DICLEGIS delayed-release tablets are supplied in a high-density polyethylene bottle with a polypropylene child-resistant cap and a silica gel desiccant canister. Each white, round, film-coated, delayed-release tablet contains 10 mg doxylamine succinate and 10 mg pyridoxine hydrochloride, and is imprinted on one side with the pink image of a pregnant woman. DICLEGIS tablets are provided as follows:
NDC 55494-100-10 Bottles of 100.
Storage and Handling
Store at 20°C to 25°C (68°F to 77°F); excursions permitted between 15°C and 30°C (59°F and 86°F). Keep bottle tightly closed and protect from moisture. Do not remove desiccant canister from bottle.
Distributed by: Duchesnay USA, Inc., Bryn Mawr, PA, 19010. Revised: May 2013
DICLEGIS is indicated for the treatment of nausea and vomiting of pregnancy in women who do not respond to conservative management.
Limitations of Use
DICLEGIS has not been studied in women with hyperemesis gravidarum.
Dosage Information
Initially, take two DICLEGIS delayed-release tablets orally at bedtime (Day 1). If this dose adequately controls symptoms the next day, continue taking two tablets daily at bedtime. However, if symptoms persist into the afternoon of Day 2, take the usual dose of two tablets at bedtime that night then take three tablets starting on Day 3 (one tablet in the morning and two tablets at bedtime). If these three tablets adequately control symptoms on Day 4, continue taking three tablets daily. Otherwise take four tablets starting on Day 4 (one tablet in the morning, one tablet mid-afternoon and two tablets at bedtime).
The maximum recommended dose is four tablets (one in the morning, one in the mid-afternoon and two at bedtime) daily.
Take on an empty stomach with a glass of water. Swallow tablets whole. Do not crush, chew, or split DICLEGIS tablets.
Take as a daily prescription and not on an as needed basis. Reassess the woman for continued need for DICLEGIS as her pregnancy progresses.
DICLEGIS is contraindicated in women with any of the following conditions:
- Known hypersensitivity to doxylamine succinate, other ethanolamine derivative antihistamines, pyridoxine hydrochloride or any inactive ingredient in the formulation
- Monoamine oxidase (MAO) inhibitors intensify and prolong the adverse central nervous system effects of DICLEGIS.
WARNINGS
Included as part of the PRECAUTIONS section.
PRECAUTIONS
Activities Requiring Mental Alertness
DICLEGIS may cause somnolence due to the anticholinergic properties of doxylamine succinate, an antihistamine. Women should avoid engaging in activities requiring complete mental alertness, such as driving or operating heavy machinery, while using DICLEGIS until cleared to do so by their healthcare provider.

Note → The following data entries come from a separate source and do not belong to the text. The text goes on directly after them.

-- ==== Sys2Proof/Machine/State.lean ====
section
/-!
DEFINITION. The whole state of the hub as plain data, one structure per part of the spec; faults and refusals; and the state
after reset. Each field's docstring names the rule of spec/ that gives it. Default values are the values at reset.
-/

namespace Sys2Proof.Machine

/-- Role of a hub (R2, R15). -/
inductive Role where
  | root
  | relay
  | zone
  deriving DecidableEq, Repr

/-- Authority class shown in STATUS.AUTH (R32). -/
inductive Auth where
  | none
  | owner
  | tenant
  | service
  deriving DecidableEq, Repr

/-- Mailbox states (R39). -/
inductive MbxState where
  | idle
  | busy
  | done
  | offline
  deriving DecidableEq, Repr

/-- Event queue entry (R45). -/
structure EvEntry where
  /-- SEQ (R45). -/
  seq : Nat := 0
  /-- EVENT number (R45). -/
  event : Nat := 0
  /-- DATA (R45). -/
  data : Word := 0
  /-- phase stamp at which the event was raised (R45). -/
  stamp : Stamp := 0
  deriving DecidableEq, Repr

/-- One mailbox: a register window, or a framed mailbox with the same event queue (R31, R32, R37). -/
structure Mailbox where
  /-- STATUS.STATE (R32). -/
  st : MbxState := .idle
  /-- STATUS.AUTH (R32). -/
  auth : Auth := .none
  /-- STATUS.LAST_RESULT (R32). -/
  lastResult : Nat := 0
  /-- STATUS.DB_IGNORED (R32). -/
  dbIgnored : Bool := false
  /-- STATUS.RESTARTED (R32). -/
  restarted : Bool := false
  /-- IRQ_EN.EVQ_IE (R32). -/
  evqIe : Bool := false
  /-- IRQ_EN.DONE_IE (R32). -/
  doneIe : Bool := false
  /-- IRQ_STATUS.EVQ_PEND (R32). -/
  evqPend : Bool := false
  /-- IRQ_STATUS.DONE_PEND (R32). -/
  donePend : Bool := false
  /-- EVQ_PROD (R32). -/
  prod : Nat := 0
  /-- EVQ_CONS (R32). -/
  cons : Nat := 0
  /-- request area, words by index, unlisted words read as ~0 (R32). -/
  reqArea : List (Nat × Word) := []
  /-- response area, words by index, unlisted words read as ~0 (R32). -/
  respArea : List (Nat × Word) := []
  /-- event queue, 256 slots of 16 bytes (R32). -/
  evSlots : List (Nat × EvEntry) := []
  /-- SEQ of the next event bound for this queue (R45). -/
  seqNext : Nat := 0
  /-- events lost since the last EV001 (R48). -/
  lost : Nat := 0
  /-- EVT.MASK of the mailbox (R62). -/
  mask : BitVec 256 := BitVec.allOnes 256
  /-- tenant bound to the function, 0 none (R51). -/
  tenant : Nat := 0
  /-- the running command's response is discarded (function reset) (R39). -/
  discard : Bool := false
  /-- framed mailbox: bytes of the frame being received, from SYNC on (R37). -/
  rx : List Byte := []
  /-- PCIe function: mask bits of its MSI-X vectors, 2 of them or 19 in a storage function (R35) (R50). -/
  vecMask : BitVec 19 := 0
  deriving DecidableEq, Repr

/-- A command whose doorbell was accepted (R27, R43), or a PEER command PDU (R38). -/
structure Waiting where
  /-- mailbox or mailbox tunnel it came from (R38). -/
  src : Source := .win 0
  /-- OPCODE (R41). -/
  opcode : Nat := 0
  /-- LENGTH (R41). -/
  len : Nat := 0
  /-- TAG (R41). -/
  tag : Word := 0
  /-- request data (R41). -/
  data : List Word := []
  /-- it came in a frame whose LEN is not 8 plus LENGTH (R37). -/
  badLen : Bool := false
  deriving DecidableEq, Repr

/-- Result of a command (R41). -/
structure Response where
  /-- RESULT (R41). -/
  result : Nat := 0
  /-- DETAIL (R41). -/
  detail : Nat := 0
  /-- response data (R41). -/
  data : List Word := []
  deriving DecidableEq, Repr

/-- The command that runs now (R27). -/
structure Running where
  /-- the command (R27). -/
  req : Waiting := {}
  /-- its response, once its effect is complete or a check of R42 has failed (R39). -/
  resp : Option Response := none
  deriving DecidableEq, Repr

/-- An event raised during a control restart (R49). -/
structure HeldEvent where
  /-- event number (R49). -/
  event : Nat := 0
  /-- DATA (R49). -/
  data : Word := 0
  /-- stamp (R49). -/
  stamp : Stamp := 0
  /-- mailboxes it goes to (R569). -/
  dest : EvDest := .owner
  deriving DecidableEq, Repr

/-- One entry of a clamp report (R59). -/
structure Clamp where
  /-- INDEX (R59). -/
  index : Nat := 0
  /-- TYPE (R59). -/
  type : Nat := 0
  /-- OFFSET (R59). -/
  offset : Nat := 0
  /-- WIDTH (R59). -/
  width : Nat := 0
  /-- REQUESTED (R59). -/
  requested : Word := 0
  /-- APPLIED (R59). -/
  applied : Word := 0
  deriving DecidableEq, Repr

/-- Object of an event limited per second (R593). -/
structure RateKey where
  /-- event number (R593). -/
  event : Nat := 0
  /-- source, port, tunnel or node (R593). -/
  obj : Nat := 0
  /-- counted per FCLK millisecond, else per AON second (R593). -/
  ms : Bool := false
  deriving DecidableEq, Repr

/-- Count of a limited event in the window that runs (R593). -/
structure RateSlot where
  /-- event and object (R593). -/
  key : RateKey := {}
  /-- times met in this window (R593). -/
  count : Nat := 0
  /-- DATA to report at the start of the next window (R593). -/
  held : Option Word := none
  /-- it is reported when the window ends, with what the window has counted (R593). -/
  atEnd : Bool := false
  /-- mailboxes it goes to (R569). -/
  dest : EvDest := .owner
  deriving DecidableEq, Repr

/-- Mailboxes and command execution (ch 02). -/
structure Mbx where
  /-- 0 MGMT_SPI, 1 SVC_UART, 2-5 desk-port service C0-C3, 6-21 P0 functions, 22-37 P1 functions (order of R43) (R31). -/
  boxes : Vector Mailbox 38 := Vector.replicate 38 {}
  /-- command in execution (R27). -/
  running : Option Running := none
  /-- accepted commands in the order of their doorbells, PEER commands among them (at most 64, R38) (R43). -/
  waiting : List Waiting := []
  /-- a control restart is under way (R39). -/
  restart : Bool := false
  /-- states of the mailboxes when the restart began (R39). -/
  saved : Vector MbxState 38 := Vector.replicate 38 .idle
  /-- events raised during a control restart (R49). -/
  heldEvents : List HeldEvent := []
  /-- events lost beyond the 64 held, which the next EV001 counts (R49). -/
  heldLost : List HeldEvent := []
  /-- c_auth_refused (R53). -/
  authRefused : Nat := 0
  /-- c_svc_bad_frame (R37). -/
  svcBadFrame : Nat := 0
  /-- minutes of the open service window (R54). -/
  svcWindow : Option Nat := none
  /-- boot clamp log (R60). -/
  clampLog : List Clamp := []
  /-- clamps made at start-up, saturating (R60). -/
  clampCount : Nat := 0
  /-- limited events of the running windows (R593). -/
  rate : List RateSlot := []
  /-- the MGMT_SPI transaction under way is ignored until CS_N rises (R34). -/
  spiIgnore : Bool := false
  /-- SPI_SDO is driven (R32). -/
  spiSdo : Bool := false
  /-- dword last returned to a PCIe read of a window (R32). -/
  pcieRead : Option Word := none
  deriving DecidableEq, Repr
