/-! ### Rekeying -/

/-- Send REKEY_OFFER with a new keyshare, once the entry has an ephemeral slot (R178, R471). -/
def State.sendOffer (s : State) (idx k : Nat) : State :=
  match s.tunAt idx with
  | none => s
  | some t =>
    if t.eph.isNone || !t.ownShare.isEmpty then s
    else
      let (share, s) := s.ownKeyshare t
      (s.modTun idx fun t => { t with ownShare := share }).emitControl idx (cmsgPayload 5 0 k 0 share)

/-- Offer a rekey: REKEY_OFFER with KGEN + 1 and a new keyshare (R178, R179). -/
def State.offerRekey (s : State) (idx : Nat) : State :=
  match s.tunAt idx with
  | none => s
  | some t =>
    if t.offer.isSome || !(t.st == .up || t.st == .stalled) || !s.canSign then s
    else
      let k := (t.kgen + 1) % 65536
      ((s.modTun idx fun t => { t with offer := some k, offerRetry := false, repeats := 8, ownShare := [] }).takeEph idx).sendOffer idx k

/-- A direction that has sent 2³² cells under one key offers a rekey, unless it waits to offer again; at 2³³ it stops (R179). -/
def State.noteSent (s : State) (idx : Nat) : State :=
  match s.tunAt idx with
  | none => s
  | some t =>
    let s := if decide (2 ^ 33 ≤ t.txUnderKey) && !t.keyStop then
        let s := s.modTun idx fun t => { t with keyStop := true, stall := 7 }
        if t.st == .up then s.setTun idx .stalled 7 else s
      else s
    if decide (2 ^ 32 ≤ t.txUnderKey) && !t.offerRetry then s.offerRekey idx else s

/-- Send a data or mailbox cell with the next ESEQ. -/
def State.sendSeq (s : State) (idx ctype dest : Nat) (sop eop excess : Bool) (payload : List Byte) (ingress : Option Nat := none) : State :=
  (s.emitSeq idx ctype dest sop eop excess payload ingress).noteSent idx

/-- Send a control cell. -/
def State.sendControl (s : State) (idx cmsg cause kgen eseq : Nat) (share : List Word := []) : State :=
  (s.emitControl idx (cmsgPayload cmsg cause kgen eseq share)).noteSent idx

/-- Send a status cell with the next SSEQ (R180, R181, R235). -/
def State.sendStatus (s : State) (idx cmsg eseq : Nat) : State :=
  match s.tunAt idx with
  | none => s
  | some t =>
    let (t', ex) := t.takeC
    let c := t.seal true t.txSseq (t.cell 1 1 (t.txSseq % 65536) true true ex (cmsgPayload cmsg 0 0 eseq []))
    ((s.modTun idx fun _ => { t' with txSseq := (t.txSseq + 1) % 2 ^ 64 }).emit idx c t.port).noteSent idx

/-- Send an ACK of what has been delivered in order, if anything has (R182). -/
def State.sendAck (s : State) (idx : Nat) : State :=
  match s.tunAt idx with
  | none => s
  | some t =>
    let s := s.modTun idx fun t => { t with sinceAck := 0, ackTimer := false }
    if t.rxEseq = 0 then s else s.sendStatus idx 1 (t.rxEseq - 1)

/-- The offering end abandons its rekey and keeps the current key (R179). -/
def State.dropOffer (s : State) (idx : Nat) (retry : Bool) : State :=
  (s.modTun idx fun t => { t with offer := none, offerRetry := retry, ownShare := [] }).dropEph idx
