-- ==== Sys2Proof/Machine/Lighting.lean ====
section
/-!
DEFINITION. Lighting segments (08_lighting.md): beacons and cycle frames (R263 to R268, R271, R285), status and enrol frames (R269 to
R276), violations and jams (R277, R278), EP.SEGMENT, EP.NODE and the lighting port record (R288, R292, R293).
-/

namespace Sys2Proof.Machine

/-! ### Polls and commands -/

/-- Code of a Remund command (R270). -/
def RCmd.code : RCmd → Nat
  | .none => 0
  | .read => 1
  | .write => 2
  | .assign => 3
  | .quiet => 4
  | .resume => 5
  | .forget => 6

/-- The command is confirmed by a status frame of its node (R271, R272); QUIET and FORGET go to nodes that no poll follows. -/
def RCmd.confirms (c : RCmd) : Bool := c == .read || c == .write || c == .assign || c == .resume

/-- The lowest FREE node ID (R276). -/
def Segment.lowestFree (x : Segment) : Option Nat := (List.range 32).find? fun n => decide (1 ≤ n) && (x.node n).st == .free

/-- The next node ID of the rotation, upward from 1 to 31 without FREE and BABBLING IDs; 0 when there is none (R271). -/
def Segment.nextPoll (x : Segment) : Nat :=
  (((List.range 31).map fun k => (x.rot + k) % 31 + 1).find? fun n => (x.node n).st != .free && (x.node n).st != .babbling).getD 0

/-- Cycles from one enrol cycle to the next (R276). -/
def Segment.enrolEvery (x : Segment) : Nat := if x.search then 16 else 256

/-- The command may be carried: every one, or while the segment is locked those of the locking sequence only (R272, R313). -/
def Segment.allowed (x : Segment) (c : RmCmd) : Bool :=
  match x.lock with
  | none => true
  | some l => c.origin == .bridge && c.lsid == l.lsid && c.tun == l.tun && l.lsid != 0

/-- The next transaction ID, 1 to 255 (R268). -/
def nextTid (t : Nat) : Nat := if t = 255 then 1 else t + 1

/-- The cycle that ends: a silent poll counts as missed, the third in a row making the ID ABSENT; a priority poll that brought no
confirmation leads to a resend, or after 3 of them to the end of the command with TIMEOUT (R272, R275). -/
def State.closeCycle (s : State) (g : Nat) : State :=
  match (s.sg g).lastFrame with
  | none => s
  | some f =>
    let x := s.sg g
    let s :=
      if f.poll = 0 || f.enrol || x.answered then s
      else
        let s := s.modNode g f.poll fun n => { n with misses := Nat.min 3 (n.misses + 1) }
        let n := (s.sg g).node f.poll
        if n.misses = 3 && (n.st == .held || n.st == .admitted) then
          (s.modNode g f.poll fun n => { n with reading := false, reported := false, goneSent := false }).setNode g f.poll .absent
        else s
    match x.awaiting with
    | some c =>
      if !x.prevPrio then s
      else if c.resends < 3 then
        (s.modSeg g fun x => { x with awaiting := some { c with resends := c.resends + 1, carried := false } }).cntS g 3
      else ((s.modSeg g fun x => { x with awaiting := none }).cntS g 4).rmFinish g c 4 []
    | none => s
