/-! ### Leaving ACTIVE -/

/-- Cells that a port holds to be sent again, in its egress window and in its VL queues, oldest first, and the hub without them. -/
def State.takeCells (s : State) (p : Nat) : List QCell × State :=
  let keys := (List.range 6).map fun v => vlQueue p (v + 1)
  let cells := (s.tp p).resend ++ (s.eg p).window ++ (keys.map fun k => (s.queueOf k).cells).flatten
  let s := (s.modEgress p fun x => { x with window := [] }).modTp p fun t => { t with resend := [] }
  let s := { s with fwd.cut := s.fwd.cut.filter fun (c : CutThrough) => c.egress != p }
  (cells, keys.foldl (fun s k => (s.putQueue { s.queueOf k with cells := [] }).rest k) s)

/-- Cells of tunnel queues that leave by this port alone: its own, and those of a member of its bundle that has dropped before it (R149). -/
def State.takeTunCells (s : State) (p : Nat) : List QCell × State :=
  let keys := (s.fwd.queues.filter fun q => q.key.tunQ && (q.key.egress == p || ((s.tp p).alone && q.key.egress == pairPort p))).map (·.key)
  ((keys.map fun k => (s.queueOf k).cells).flatten, keys.foldl (fun s k => (s.putQueue { s.queueOf k with cells := [] }).rest k) s)

/-- The cells of a port that has left ACTIVE are discarded and counted, with those of its replay buffer (R116). -/
def State.loseCells (s : State) (p : Nat) : State :=
  let r := (s.tp p).replay.length
  let (a, s) := s.takeCells p
  let (b, s) := s.takeTunCells p
  let s := (a ++ b).foldl (fun s c => s.leave c) (s.cntL p 17 (r + a.length + b.length))
  (s.modTp p fun t => { t with replay := [], replaying := [] }).endBarriers

/-- A bundle member leaves ACTIVE: the cells of its replay buffer and queues go as new cells on the other member, ahead of what that has not
sent. They need no further decision and no further crossing (R149). -/
def State.resendOnOther (s : State) (p o : Nat) : State :=
  let copies := (s.tp p).replay.map fun (c : Cell) => ({ cell := c, ingress := 14, pool := 3, bgen := s.fwd.bgen, crossed := true } : QCell)
  let (mine, s) := s.takeCells p
  let s := s.modTp p fun t => { t with replay := [], replaying := [], bundled := false, alone := false }
  let again := mine.map fun (c : QCell) => { c with crossed := true, cut := false, cell := s.stampEpoch o c.cell }
  (s.modTp o fun t => { t with bundled := false, alone := true, resend := t.resend ++ copies ++ again }).raise 38 [(2 ^ p + 2 ^ o, 4), (0, 2)]

/-- A ring port leaves ACTIVE: the hub blocks it, steers, and sends RING_FAIL out of its other ring port (R153). -/
def State.ringPortDown (s : State) (p : Nat) : State :=
  match s.ringOf p with
  | none => s
  | some w =>
    if !(s.rg w).on then s
    else
      let link := s.linkIndex w p
      (s.ringFail w link).notice w 2 link [s.otherPort w p]

/-- A port leaves ACTIVE with a cause, for SEARCH at a rate or for DISABLED. A ring steers before the port's cells are discarded, so the cells
queued for the failed link turn back (R113, R116, R141, R149, R152, R153). -/
def State.leaveActive (s : State) (p cause : Nat) (rate : Option Nat) (lseq : Nat := 0) : State :=
  let t := s.tp p
  let s := (s.cntL p 16 1).ringPortDown p
  let s := if t.bundled then s.resendOnOther p (pairPort p) else s.loseCells p
  let s := s.modTp p fun t => { t with alone := false, bundled := false, mismatch := false }
  let s := if p % 2 = 0 then s.modTp (p + 1) fun t => { t with mismatch := false } else s
  let s := match rate with
    | some rate => s.enterSearch p rate cause
    | none => (s.modTp p fun t => { t with lane := Vector.replicate 2 false, aligned := Vector.replicate 2 false, nb := none, upS := 0, sentSeen := false }).setPort p .disabled cause
  let s := if cause = 2 then s.logErr 3 p 4 32 0 else if cause = 3 then s.logErr 3 p 4 36 lseq else s
  ({ s with topo.below := modAt s.topo.below p fun _ => false }.settle).reportRate p

/-- The link is lost: SEARCH at the current rate (R141). -/
def State.linkLost (s : State) (p cause : Nat) (lseq : Nat := 0) : State :=
  if (s.tp p).st == .active then s.leaveActive p cause (some (s.tp p).rate) lseq else s

/-! ### Entering ACTIVE -/

/-- A port enters ACTIVE: it starts afresh, a ring port blocked, and bundles, rings and the tree follow (R113, R116, R146, R150, R153). -/
def State.enterActive (s : State) (p : Nat) : State :=
  let ring := s.ringOf p
  let lcq := (s.tp p).lcq
  let s := (s.modTp p fun t => { t.fresh with lcq := lcq, ringBlocked := ring.isSome, upS := 0, creditDue := true, limitTx := t.cfg.credits }).setPort p .active 0
  let s := match ring with
    | some w =>
      let link := s.linkIndex w p
      if (s.rg w).on && (s.rg w).barredLink link && (s.rg w).failed != 255 then (s.ringClear w link).notice w 3 link [s.otherPort w p] else s
    | none => s
  ((s.checkBundles).settle).reportRate p
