-- ==== Sys2Proof/Machine/DeskPower.lean ====
section
/-!
DEFINITION. Desk ports, attach and power (11_desk_power.md): attach and detach, sourcing and contracts, the shared budget, sinking, swaps,
Wait and Hard Reset, and the DESK power commands and records.
-/

namespace Sys2Proof.Machine

/-! ### States -/

/-- Codes of desk port states (R351). -/
def AttachState.code : AttachState → Nat
  | .disabled => 0
  | .unattached => 1
  | .attachWaitSrc => 2
  | .attachWaitSnk => 3
  | .trySrc => 4
  | .tryWaitSnk => 5
  | .attachedSrc => 6
  | .attachedSnk => 7
  | .accessory => 8
  | .cableOnly => 9
  | .errorRecovery => 10
  | .fault => 11
  | .deadSink => 12

/-- The hub is the power source on a port (R379). -/
def DeskPort.isSource (x : DeskPort) : Bool := x.st == .attachedSrc

/-- Change a port, with EV192 when its state and EV194 when a power or VCONN role changes (R351, R380). -/
def State.modPower (s : State) (p : Nat) (f : DeskPort → DeskPort) : State :=
  let old := s.dk p
  let s := s.modDk p f
  let new := s.dk p
  let s := if old.st = new.st then s else s.raise 192 [(p, 2), (old.st.code, 4), (new.st.code, 4)]
  if old.isSource = new.isSource ∧ old.vconnOn = new.vconnOn then s else s.raise 194 [(p, 2), (b2n new.isSource, 1), (b2n new.vconnOn, 1)]

/-- Send a PD message or signal; control types as USB PD numbers them, 0x100 + type for data messages, 0x300 for Hard Reset. -/
def State.pd (s : State) (p msg : Nat) (ws : List Nat) : State := if h : p < 4 then s.send (.pd ⟨p, h⟩ msg ws) else s

end Sys2Proof.Machine

namespace Sys2Proof

/-- USB PD type of a message that Wait may answer (R366; log entry 22). -/
def PdMsg.type : PdMsg → Nat
  | .prSwap => 10
  | .vconnSwap => 11
  | .drSwap => 9
  | .sinkRequest => 2

/-- Place of a message in a port's Wait fields. -/
def PdMsg.slot : PdMsg → Nat
  | .prSwap => 0
  | .vconnSwap => 1
  | .drSwap => 2
  | .sinkRequest => 3

end Sys2Proof

namespace Sys2Proof.Machine

/-! ### Sharing desk power -/

/-- 15 W in units of 1 µW, of which a voltage in mV times a current in mA is made. -/
def w15 : Nat := 15000000

/-- Power of a contract in µW (R361). -/
def Contract.power (c : Contract) : Nat := c.mv * c.ma

/-- The grant of a port in µW; an accepted Request raises it at once (R358, R361). -/
def DeskPort.grant (x : DeskPort) : Nat :=
  if x.isSource then Nat.max w15 (Nat.max ((x.contract.map (·.power)).getD 0) ((x.transition.map (·.power)).getD 0)) else w15

/-- Sum of the grants, but for one port. -/
def State.grantsBut (s : State) (p : Nat) : Nat :=
  (List.range 4).foldl (fun a q => if q = p then a else a + (s.dk q).grant) 0

/-- The offer to a port, in 10 mW (R361). -/
def State.offerOf (s : State) (p : Nat) : Nat := Nat.min ((s.dk p).cfg.portW * 100) ((s.desk.budget * 1000000 - s.grantsBut p) / 10000)

/-- The sum of grants has fallen: ports offered less than PORT_W, whose offer has grown, are offered again in their turn (R362). -/
def State.markReoffers (s : State) : State :=
  (List.range 4).foldl (fun s p =>
    let x := s.dk p
    if x.isSource && x.offer != 0 && decide (x.offer < x.cfg.portW * 100) && decide (x.offer < s.offerOf p) then
      s.modDk p fun x => { x with reoffer := true }
    else s) s

/-! ### Source capabilities -/

/-- The PDOs built from an offer of `w` × 10 mW: kind, lowest and highest mV, current in mA, or W for AVS (R357). -/
def DeskPort.pdos (x : DeskPort) (w : Nat) : List (Nat × Nat × Nat × Nat) :=
  let cable := if x.cable5A then 5000 else 3000
  let fixed := fun (v most : Nat) => Nat.min most (w / v * 10)
  let five := [(0, 5000, 5000, fixed 5 3000)]
  if w ≤ 1500 then five
  else
    let highs := [9, 15, 20].filterMap fun v =>
      let i := fixed v cable
      if i < 500 then none else some (0, v * 1000, v * 1000, i)
    let pps := if x.cfg.ppsEn then [(1, 3300, 21000, Nat.min cable (w * 10 / 21) / 50 * 50)] else []
    let epr := if x.epr then [(2, 28000, 28000, fixed 28 5000), (3, 15000, 28000, w / 100)] else []
    five ++ highs ++ pps ++ epr

/-- EPR mode ends (R359). -/
def State.eprExit (s : State) (p : Nat) : State := if (s.dk p).epr then s.modDk p fun x => { x with epr := false } else s

/-- Send Source_Capabilities for `w` × 10 mW: Dual-Role Power and Unconstrained Power of the 5 V PDO, then each PDO. At 100 W or below EPR
mode ends first (R356, R357, R359, R361, R375). -/
def State.sendCaps (s : State) (p w : Nat) : State :=
  let s := if (s.dk p).epr && decide (w ≤ 10000) then (s.eprExit p).pd p 0x10A [5] else s
  let pdos := (s.dk p).pdos w
  let s := s.modDk p fun x => { x with
    caps := pdos, capsW := w, offer := w, capsSent := true, inUse := x.cfg, rpHigh := decide (1500 ≤ w), sinkTxOk := false, reoffer := false }
  let s := if w < (s.dk p).cfg.portW * 100 then s.raise 198 [(p, 2), (Nat.min (w / 100) 255, 8)] else s
  s.pd p 0x101 ([b2n (!(s.dk p).cfg.roleMode), 1] ++ pdos.flatMap fun d => [d.1, d.2.1, d.2.2.1, d.2.2.2])

/-- The hub may send Source_Capabilities on a port now. -/
def DeskPort.mayOffer (x : DeskPort) : Bool := x.isSource && x.vbusOn && !x.recovering && x.swap == .none && x.transition.isNone

/-- SOURCE_CAPS_SEND: the cable's answer on SOP′ is taken when VCONN is on, then the port's offer is sent (R357, R361). -/
def execSourceCapsSend (port : Fin 4) (cable : Option (Bool × Bool)) (s : State) : Host.Outcome State Fault Refusal :=
  let p := port.val
  if !(s.dk p).mayOffer then .next s
  else
    let s := match cable with
      | some (a5, e) => if (s.dk p).vconnOn then s.modDk p fun x => { x with cable5A := a5, cableEpr := e } else s
      | none => s
    .next (s.sendCaps p (s.offerOf p))

/-! ### Contracts -/

/-- The contract ends, with EV193 (R380). -/
def State.endContract (s : State) (p : Nat) : State :=
  let had := (s.dk p).contract.isSome
  let s := s.modDk p fun x => { x with contract := none, transition := none, capsSent := false, sinkTxOk := true }
  if had then s.raise 193 [(p, 2), (0, 1), (0, 9), (0, 8)] else s

/-- A contract takes effect, with EV193 (R380). -/
def State.setContract (s : State) (p : Nat) (c : Contract) : State :=
  (s.modDk p fun x => { x with contract := some c, transition := none, capsSent := false, sinkTxOk := true }).raise 193
    [(p, 2), (b2n (s.dk p).epr, 1), (Nat.min (c.mv / 100) 511, 9), (Nat.min (c.ma / 50) 255, 8)]

/-- A Request for a PDO of the capabilities last sent: the contract it asks for, when it lies within them (R358). -/
def DeskPort.request (x : DeskPort) (pdo mv ma : Nat) : Option Contract :=
  match x.caps[pdo - 1]? with
  | none => none
  | some (kind, lo, hi, most) =>
    if pdo = 0 then none
    else if kind = 0 ∨ kind = 2 then (if ma ≤ most then some { mv := lo, ma := ma } else none)
    else if kind = 1 then (if lo ≤ mv ∧ mv ≤ hi ∧ ma ≤ most then some { mv := mv, ma := ma, pps := true } else none)
    else (if lo ≤ mv ∧ mv ≤ hi ∧ mv * ma ≤ most * 1000000 then some { mv := mv, ma := ma, pps := true } else none)

/-- PD_REQUEST: a Request within the capabilities last sent is accepted, raises the grant at once and starts the transition; any other is
rejected (R358, R361). -/
def execPdRequest (port : Fin 4) (pdo : Fin 16) (mv ma : Nat) (s : State) : Host.Outcome State Fault Refusal :=
  let p := port.val
  let x := s.dk p
  if !x.isSource || x.recovering || x.swap != .none then .next s
  else match x.request pdo.val mv ma with
    | some c => .next ((s.modDk p fun x => { x with transition := some c }).pd p 3 [])
    | none => .next ((s.modDk p fun x => { x with capsSent := false }).pd p 4 [])

/-- Send a message that Wait may answer, unless it has been given up or waits (R366). -/
def State.ask (s : State) (p : Nat) (m : PdMsg) : State :=
  let x := s.dk p
  if x.gaveUp.getD m.slot false || x.waitRun.getD m.slot false then s
  else
    let s := s.modDk p fun x => { x with asked := modAt x.asked m.slot fun _ => true }
    if m == .sinkRequest then s.pd p 0x102 [1, x.sinkMa] else s.pd p m.type []

/-- Seek the data role once the first explicit contract stands (R382). -/
def State.seekRole (s : State) (p : Nat) : State :=
  let x := s.dk p
  if x.roleHeld then s
  else if x.data.peripheral then (if x.dfp then s.gainRole p else s.ask p .drSwap)
  else if x.dfp then s.ask p .drSwap else s.gainRole p

/-- A port becomes source by a swap (R368). -/
def State.swapToSource (s : State) (p : Nat) : State :=
  ((s.endContract p).modPower p fun x => { x with st := .attachedSrc, swap := .none, vbusOn := true })

/-- PD_TRANSITION_DONE: PS_RDY is sent. A voltage transition ends in its contract; in a PR_Swap the old source has turned VBUS off, or the
new source has turned it on (R358, R362, R368, R382). -/
def execPdTransitionDone (port : Fin 4) (s : State) : Host.Outcome State Fault Refusal :=
  let p := port.val
  let x := s.dk p
  match x.swap, x.swapToSrc, x.transition with
  | .oldOff, true, _ => .next ((s.pd p 6 []).swapToSource p)
  | .accepted, false, _ => .next ((s.modDk p fun x => { x with vbusOn := false, swap := .oldOff }).pd p 6 [])
  | .none, _, some c =>
    let first := x.contract.isNone
    let s := (s.pd p 6 []).setContract p c
    .next ((if first then s.seekRole p else s).markReoffers)
  | _, _, _ => .next s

DICLEGIS use is not recommended if a woman is concurrently using central nervous system (CNS) depressants including alcohol. The combination may result in severe drowsiness leading to falls or accidents.
Concomitant Medical Conditions
DICLEGIS has anticholinergic properties and, therefore, should be used with caution in women with: asthma, increased intraocular pressure, narrow angle glaucoma, stenosing peptic ulcer, pyloroduodenal obstruction and urinary bladder-neck obstruction.
Patient Counseling Information
See FDA -approved patient labeling (PATIENT INFORMATION)
Somnolence and Severe Drowsiness
Inform women to avoid engaging in activities requiring complete mental alertness, such as driving or operating heavy machinery, while using DICLEGIS until cleared to do so.
Inform women of the importance of not taking DICLEGIS with alcohol or sedating medications, including other antihistamines (present in some cough and cold medications), opiates and sleep aids because somnolence could worsen leading to falls or other accidents.
Nonclinical Toxicology
Carcinogenesis, Mutagenesis, Impairment of Fertility
Carcinogenicity
Two-year carcinogenicity studies in rats and mice have been conducted with doxylamine succinate. Doxylamine succinate is not likely to have human carcinogenic potential. The carcinogenic potential of pyridoxine hydrochloride has not been evaluated.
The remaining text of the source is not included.